» THE PROBLEM
Collect all lines from the records below that include the word "quadWorn".

» RECORDS
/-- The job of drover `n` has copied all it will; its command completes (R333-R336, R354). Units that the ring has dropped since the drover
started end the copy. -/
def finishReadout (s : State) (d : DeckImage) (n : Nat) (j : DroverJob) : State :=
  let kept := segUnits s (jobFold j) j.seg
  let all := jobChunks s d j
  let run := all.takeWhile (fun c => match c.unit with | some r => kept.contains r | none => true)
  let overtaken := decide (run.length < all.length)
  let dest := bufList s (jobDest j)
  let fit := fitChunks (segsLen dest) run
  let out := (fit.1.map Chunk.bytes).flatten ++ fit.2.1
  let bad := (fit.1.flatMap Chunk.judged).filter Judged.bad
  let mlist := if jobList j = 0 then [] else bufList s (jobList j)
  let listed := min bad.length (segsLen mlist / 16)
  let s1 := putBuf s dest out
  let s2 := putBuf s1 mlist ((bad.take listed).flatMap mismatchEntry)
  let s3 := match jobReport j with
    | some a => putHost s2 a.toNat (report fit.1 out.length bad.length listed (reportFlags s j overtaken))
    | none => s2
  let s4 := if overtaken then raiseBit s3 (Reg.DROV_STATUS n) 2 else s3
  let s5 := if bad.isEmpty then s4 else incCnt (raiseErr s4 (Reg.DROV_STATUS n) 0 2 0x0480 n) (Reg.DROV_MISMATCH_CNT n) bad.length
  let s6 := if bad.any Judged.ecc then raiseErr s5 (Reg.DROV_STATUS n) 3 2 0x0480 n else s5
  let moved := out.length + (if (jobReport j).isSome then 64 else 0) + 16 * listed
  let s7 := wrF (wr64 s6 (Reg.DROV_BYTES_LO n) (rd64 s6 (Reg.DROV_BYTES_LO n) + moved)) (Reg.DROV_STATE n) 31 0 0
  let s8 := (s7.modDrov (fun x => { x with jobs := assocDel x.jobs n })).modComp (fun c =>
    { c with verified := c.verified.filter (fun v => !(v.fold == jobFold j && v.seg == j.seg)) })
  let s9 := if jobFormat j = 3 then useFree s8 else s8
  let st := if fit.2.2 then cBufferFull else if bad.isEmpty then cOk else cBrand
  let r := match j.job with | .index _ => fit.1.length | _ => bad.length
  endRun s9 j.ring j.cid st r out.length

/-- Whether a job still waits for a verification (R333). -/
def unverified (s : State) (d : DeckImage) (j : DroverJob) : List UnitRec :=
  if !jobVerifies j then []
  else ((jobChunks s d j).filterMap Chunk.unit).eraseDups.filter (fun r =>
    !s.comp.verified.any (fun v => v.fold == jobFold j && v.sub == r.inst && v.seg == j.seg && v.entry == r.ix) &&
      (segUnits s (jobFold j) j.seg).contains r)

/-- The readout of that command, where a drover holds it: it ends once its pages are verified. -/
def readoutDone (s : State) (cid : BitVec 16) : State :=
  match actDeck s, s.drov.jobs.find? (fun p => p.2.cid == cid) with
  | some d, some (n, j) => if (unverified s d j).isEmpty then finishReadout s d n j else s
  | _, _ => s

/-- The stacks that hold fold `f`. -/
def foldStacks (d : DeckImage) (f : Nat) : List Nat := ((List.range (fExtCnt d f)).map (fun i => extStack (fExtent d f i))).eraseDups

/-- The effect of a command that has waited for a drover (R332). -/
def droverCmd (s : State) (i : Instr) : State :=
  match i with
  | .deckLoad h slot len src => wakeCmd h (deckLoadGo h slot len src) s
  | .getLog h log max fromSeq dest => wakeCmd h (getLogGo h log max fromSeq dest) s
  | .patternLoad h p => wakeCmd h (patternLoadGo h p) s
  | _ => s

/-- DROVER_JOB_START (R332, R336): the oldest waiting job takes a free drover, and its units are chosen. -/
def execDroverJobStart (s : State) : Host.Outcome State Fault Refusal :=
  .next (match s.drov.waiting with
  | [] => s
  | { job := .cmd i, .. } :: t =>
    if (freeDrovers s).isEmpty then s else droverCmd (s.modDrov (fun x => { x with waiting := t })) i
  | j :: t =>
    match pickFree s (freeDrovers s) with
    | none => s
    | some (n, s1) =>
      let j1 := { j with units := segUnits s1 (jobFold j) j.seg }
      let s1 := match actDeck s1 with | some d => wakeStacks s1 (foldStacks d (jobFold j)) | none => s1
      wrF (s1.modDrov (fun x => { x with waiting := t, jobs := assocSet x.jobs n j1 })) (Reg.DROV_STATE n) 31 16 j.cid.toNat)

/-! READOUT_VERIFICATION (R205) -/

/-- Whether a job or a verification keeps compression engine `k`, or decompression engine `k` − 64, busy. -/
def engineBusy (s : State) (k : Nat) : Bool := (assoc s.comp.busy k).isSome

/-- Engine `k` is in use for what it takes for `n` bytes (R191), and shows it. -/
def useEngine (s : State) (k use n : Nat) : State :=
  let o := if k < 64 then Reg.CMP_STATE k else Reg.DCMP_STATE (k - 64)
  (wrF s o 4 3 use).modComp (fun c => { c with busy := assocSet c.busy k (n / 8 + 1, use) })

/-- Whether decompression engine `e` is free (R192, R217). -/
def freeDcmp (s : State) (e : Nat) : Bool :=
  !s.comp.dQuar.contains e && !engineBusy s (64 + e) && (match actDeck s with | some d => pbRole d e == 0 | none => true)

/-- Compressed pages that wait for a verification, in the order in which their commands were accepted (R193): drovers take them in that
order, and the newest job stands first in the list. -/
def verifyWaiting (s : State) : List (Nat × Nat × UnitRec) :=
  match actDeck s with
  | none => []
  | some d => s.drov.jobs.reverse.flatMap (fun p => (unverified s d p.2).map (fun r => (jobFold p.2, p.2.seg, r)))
...
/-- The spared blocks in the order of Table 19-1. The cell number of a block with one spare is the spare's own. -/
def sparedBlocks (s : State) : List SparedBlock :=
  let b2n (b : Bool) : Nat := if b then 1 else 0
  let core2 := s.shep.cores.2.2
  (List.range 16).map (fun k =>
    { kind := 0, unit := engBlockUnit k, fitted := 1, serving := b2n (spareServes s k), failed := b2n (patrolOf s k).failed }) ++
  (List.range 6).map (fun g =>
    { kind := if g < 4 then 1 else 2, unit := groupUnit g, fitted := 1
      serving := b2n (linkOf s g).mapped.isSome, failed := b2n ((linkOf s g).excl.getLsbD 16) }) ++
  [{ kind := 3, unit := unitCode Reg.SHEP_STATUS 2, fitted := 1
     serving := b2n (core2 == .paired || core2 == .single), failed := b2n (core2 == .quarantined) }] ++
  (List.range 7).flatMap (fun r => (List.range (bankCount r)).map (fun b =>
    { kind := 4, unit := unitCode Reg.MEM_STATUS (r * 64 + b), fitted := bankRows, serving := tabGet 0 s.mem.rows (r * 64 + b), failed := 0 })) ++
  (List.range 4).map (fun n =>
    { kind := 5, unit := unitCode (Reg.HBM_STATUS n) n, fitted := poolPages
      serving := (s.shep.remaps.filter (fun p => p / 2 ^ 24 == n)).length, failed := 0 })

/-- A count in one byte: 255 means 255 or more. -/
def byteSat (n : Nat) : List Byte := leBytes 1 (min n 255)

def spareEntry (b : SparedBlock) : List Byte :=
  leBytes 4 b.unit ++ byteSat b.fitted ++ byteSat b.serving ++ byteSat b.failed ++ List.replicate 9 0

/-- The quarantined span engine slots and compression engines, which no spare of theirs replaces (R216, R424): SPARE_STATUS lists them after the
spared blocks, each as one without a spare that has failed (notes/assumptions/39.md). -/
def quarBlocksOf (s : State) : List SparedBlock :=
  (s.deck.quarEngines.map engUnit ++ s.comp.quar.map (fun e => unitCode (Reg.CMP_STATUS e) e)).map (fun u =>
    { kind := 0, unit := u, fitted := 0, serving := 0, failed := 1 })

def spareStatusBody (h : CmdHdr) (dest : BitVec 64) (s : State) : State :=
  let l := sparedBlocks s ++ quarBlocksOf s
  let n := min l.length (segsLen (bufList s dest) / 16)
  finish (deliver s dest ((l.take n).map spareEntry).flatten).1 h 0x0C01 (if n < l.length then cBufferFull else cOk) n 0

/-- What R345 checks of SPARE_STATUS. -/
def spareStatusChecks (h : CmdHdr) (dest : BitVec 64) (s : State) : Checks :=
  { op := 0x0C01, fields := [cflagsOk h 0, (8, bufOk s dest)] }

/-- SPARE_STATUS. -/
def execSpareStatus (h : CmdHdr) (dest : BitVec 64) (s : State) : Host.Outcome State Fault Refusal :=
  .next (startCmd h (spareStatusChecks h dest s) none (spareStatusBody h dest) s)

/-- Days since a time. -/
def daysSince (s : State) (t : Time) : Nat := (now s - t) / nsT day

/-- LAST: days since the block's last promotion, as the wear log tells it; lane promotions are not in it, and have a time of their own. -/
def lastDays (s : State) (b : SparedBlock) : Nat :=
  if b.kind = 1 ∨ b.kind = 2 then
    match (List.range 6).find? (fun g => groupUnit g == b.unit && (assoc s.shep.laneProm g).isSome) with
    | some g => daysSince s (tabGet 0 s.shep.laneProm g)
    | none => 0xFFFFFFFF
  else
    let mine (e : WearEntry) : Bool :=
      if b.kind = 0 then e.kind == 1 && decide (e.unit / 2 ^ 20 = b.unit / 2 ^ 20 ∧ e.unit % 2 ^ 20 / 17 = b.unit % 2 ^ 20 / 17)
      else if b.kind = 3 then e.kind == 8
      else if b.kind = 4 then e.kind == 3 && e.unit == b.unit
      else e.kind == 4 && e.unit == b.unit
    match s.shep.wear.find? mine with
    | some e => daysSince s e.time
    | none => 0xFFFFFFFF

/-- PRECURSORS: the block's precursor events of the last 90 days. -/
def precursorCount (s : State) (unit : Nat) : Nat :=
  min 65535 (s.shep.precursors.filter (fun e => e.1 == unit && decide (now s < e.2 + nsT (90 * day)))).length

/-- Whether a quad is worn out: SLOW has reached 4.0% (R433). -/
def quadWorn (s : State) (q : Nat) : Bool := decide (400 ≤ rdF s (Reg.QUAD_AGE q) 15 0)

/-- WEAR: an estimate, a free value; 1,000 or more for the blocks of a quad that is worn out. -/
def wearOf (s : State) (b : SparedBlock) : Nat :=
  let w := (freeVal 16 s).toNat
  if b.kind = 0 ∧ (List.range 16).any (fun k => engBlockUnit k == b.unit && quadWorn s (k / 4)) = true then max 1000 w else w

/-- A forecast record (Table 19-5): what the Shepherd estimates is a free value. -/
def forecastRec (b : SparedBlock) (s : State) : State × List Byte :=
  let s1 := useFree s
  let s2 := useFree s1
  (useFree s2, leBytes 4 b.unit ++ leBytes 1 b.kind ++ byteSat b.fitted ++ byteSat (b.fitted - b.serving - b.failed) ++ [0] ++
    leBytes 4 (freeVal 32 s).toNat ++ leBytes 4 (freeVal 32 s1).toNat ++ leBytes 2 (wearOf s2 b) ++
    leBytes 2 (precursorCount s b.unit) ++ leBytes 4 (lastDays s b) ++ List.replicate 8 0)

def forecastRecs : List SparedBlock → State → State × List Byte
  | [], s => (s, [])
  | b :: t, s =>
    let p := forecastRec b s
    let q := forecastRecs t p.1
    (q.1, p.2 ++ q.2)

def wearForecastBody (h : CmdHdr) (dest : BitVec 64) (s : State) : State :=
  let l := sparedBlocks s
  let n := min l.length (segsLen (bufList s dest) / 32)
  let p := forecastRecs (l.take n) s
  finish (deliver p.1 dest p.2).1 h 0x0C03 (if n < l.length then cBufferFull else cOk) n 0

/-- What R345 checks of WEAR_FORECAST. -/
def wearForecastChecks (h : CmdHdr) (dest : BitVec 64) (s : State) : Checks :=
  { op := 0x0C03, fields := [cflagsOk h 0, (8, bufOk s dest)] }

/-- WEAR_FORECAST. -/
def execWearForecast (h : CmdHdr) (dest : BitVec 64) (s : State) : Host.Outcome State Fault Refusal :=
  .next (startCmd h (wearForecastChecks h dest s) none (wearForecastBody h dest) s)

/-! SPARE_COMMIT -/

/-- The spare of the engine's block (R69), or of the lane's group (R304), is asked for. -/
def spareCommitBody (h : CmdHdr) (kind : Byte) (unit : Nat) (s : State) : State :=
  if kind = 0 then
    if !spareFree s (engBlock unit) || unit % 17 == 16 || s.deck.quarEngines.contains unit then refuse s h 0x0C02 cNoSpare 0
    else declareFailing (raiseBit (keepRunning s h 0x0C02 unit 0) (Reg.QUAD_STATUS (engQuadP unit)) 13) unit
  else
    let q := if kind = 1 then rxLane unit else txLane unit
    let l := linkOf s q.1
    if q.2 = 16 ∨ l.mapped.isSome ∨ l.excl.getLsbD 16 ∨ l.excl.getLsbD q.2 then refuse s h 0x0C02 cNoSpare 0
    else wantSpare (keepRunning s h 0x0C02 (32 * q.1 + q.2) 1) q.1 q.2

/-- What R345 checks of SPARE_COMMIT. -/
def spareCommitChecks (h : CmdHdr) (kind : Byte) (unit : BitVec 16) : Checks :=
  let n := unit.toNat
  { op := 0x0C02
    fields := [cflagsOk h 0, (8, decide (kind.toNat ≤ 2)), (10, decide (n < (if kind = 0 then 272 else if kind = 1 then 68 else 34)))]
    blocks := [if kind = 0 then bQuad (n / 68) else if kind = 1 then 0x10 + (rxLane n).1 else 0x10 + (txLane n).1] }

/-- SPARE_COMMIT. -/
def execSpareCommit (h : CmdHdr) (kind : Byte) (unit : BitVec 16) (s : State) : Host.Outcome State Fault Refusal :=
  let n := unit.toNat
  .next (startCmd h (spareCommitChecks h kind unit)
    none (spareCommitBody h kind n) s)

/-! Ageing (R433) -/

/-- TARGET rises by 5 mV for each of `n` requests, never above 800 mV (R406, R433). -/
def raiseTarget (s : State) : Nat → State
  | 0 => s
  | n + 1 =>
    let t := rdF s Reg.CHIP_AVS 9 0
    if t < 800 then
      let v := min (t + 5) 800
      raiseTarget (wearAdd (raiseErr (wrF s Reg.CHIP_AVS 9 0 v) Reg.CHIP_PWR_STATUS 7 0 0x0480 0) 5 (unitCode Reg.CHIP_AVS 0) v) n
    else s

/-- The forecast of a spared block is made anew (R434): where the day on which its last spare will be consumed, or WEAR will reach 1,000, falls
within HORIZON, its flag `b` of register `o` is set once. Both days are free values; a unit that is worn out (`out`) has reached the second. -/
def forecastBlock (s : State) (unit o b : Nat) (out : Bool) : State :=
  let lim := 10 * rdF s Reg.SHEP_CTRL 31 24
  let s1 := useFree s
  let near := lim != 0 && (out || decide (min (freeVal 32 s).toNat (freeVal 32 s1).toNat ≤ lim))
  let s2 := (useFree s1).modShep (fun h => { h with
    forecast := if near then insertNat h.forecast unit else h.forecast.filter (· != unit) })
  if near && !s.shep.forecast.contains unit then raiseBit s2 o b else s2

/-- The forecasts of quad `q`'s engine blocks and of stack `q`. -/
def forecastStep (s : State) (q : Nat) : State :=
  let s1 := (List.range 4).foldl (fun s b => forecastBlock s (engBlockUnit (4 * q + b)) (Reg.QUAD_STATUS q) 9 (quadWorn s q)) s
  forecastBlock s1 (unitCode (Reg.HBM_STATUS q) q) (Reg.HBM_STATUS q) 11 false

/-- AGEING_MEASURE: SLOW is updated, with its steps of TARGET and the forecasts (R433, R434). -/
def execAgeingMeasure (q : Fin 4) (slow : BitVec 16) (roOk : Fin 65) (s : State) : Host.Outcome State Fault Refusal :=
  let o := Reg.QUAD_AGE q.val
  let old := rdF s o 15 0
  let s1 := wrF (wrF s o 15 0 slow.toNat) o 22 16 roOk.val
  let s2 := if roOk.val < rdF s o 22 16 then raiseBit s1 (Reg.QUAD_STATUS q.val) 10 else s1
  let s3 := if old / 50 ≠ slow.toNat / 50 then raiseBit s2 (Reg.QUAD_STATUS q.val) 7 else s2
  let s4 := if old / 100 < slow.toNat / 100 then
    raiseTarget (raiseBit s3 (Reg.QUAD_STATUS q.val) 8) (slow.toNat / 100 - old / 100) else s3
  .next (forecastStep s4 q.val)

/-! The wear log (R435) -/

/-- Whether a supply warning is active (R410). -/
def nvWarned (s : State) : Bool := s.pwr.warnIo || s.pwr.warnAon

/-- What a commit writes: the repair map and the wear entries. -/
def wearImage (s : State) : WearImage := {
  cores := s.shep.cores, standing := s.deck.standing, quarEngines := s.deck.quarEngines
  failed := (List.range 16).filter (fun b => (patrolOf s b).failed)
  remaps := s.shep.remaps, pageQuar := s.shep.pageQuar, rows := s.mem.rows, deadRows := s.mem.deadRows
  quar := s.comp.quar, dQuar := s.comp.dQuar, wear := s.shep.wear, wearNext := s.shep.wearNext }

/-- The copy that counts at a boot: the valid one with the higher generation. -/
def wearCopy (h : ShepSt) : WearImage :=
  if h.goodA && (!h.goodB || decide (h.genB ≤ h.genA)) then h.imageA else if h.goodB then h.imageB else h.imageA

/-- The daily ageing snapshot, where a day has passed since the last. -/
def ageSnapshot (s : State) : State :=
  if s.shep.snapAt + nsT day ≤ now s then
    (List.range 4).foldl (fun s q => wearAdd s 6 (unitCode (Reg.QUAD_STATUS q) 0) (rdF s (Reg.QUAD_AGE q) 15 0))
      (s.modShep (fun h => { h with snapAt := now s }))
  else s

» FINISHED EXERCISE
def quadWorn (s : State) (q : Nat) : Bool := decide (400 ≤ rdF s (Reg.QUAD_AGE q) 15 0)
  if b.kind = 0 ∧ (List.range 16).any (fun k => engBlockUnit k == b.unit && quadWorn s (k / 4)) = true then max 1000 w else w
  let s1 := (List.range 4).foldl (fun s b => forecastBlock s (engBlockUnit (4 * q + b)) (Reg.QUAD_STATUS q) 9 (quadWorn s q)) s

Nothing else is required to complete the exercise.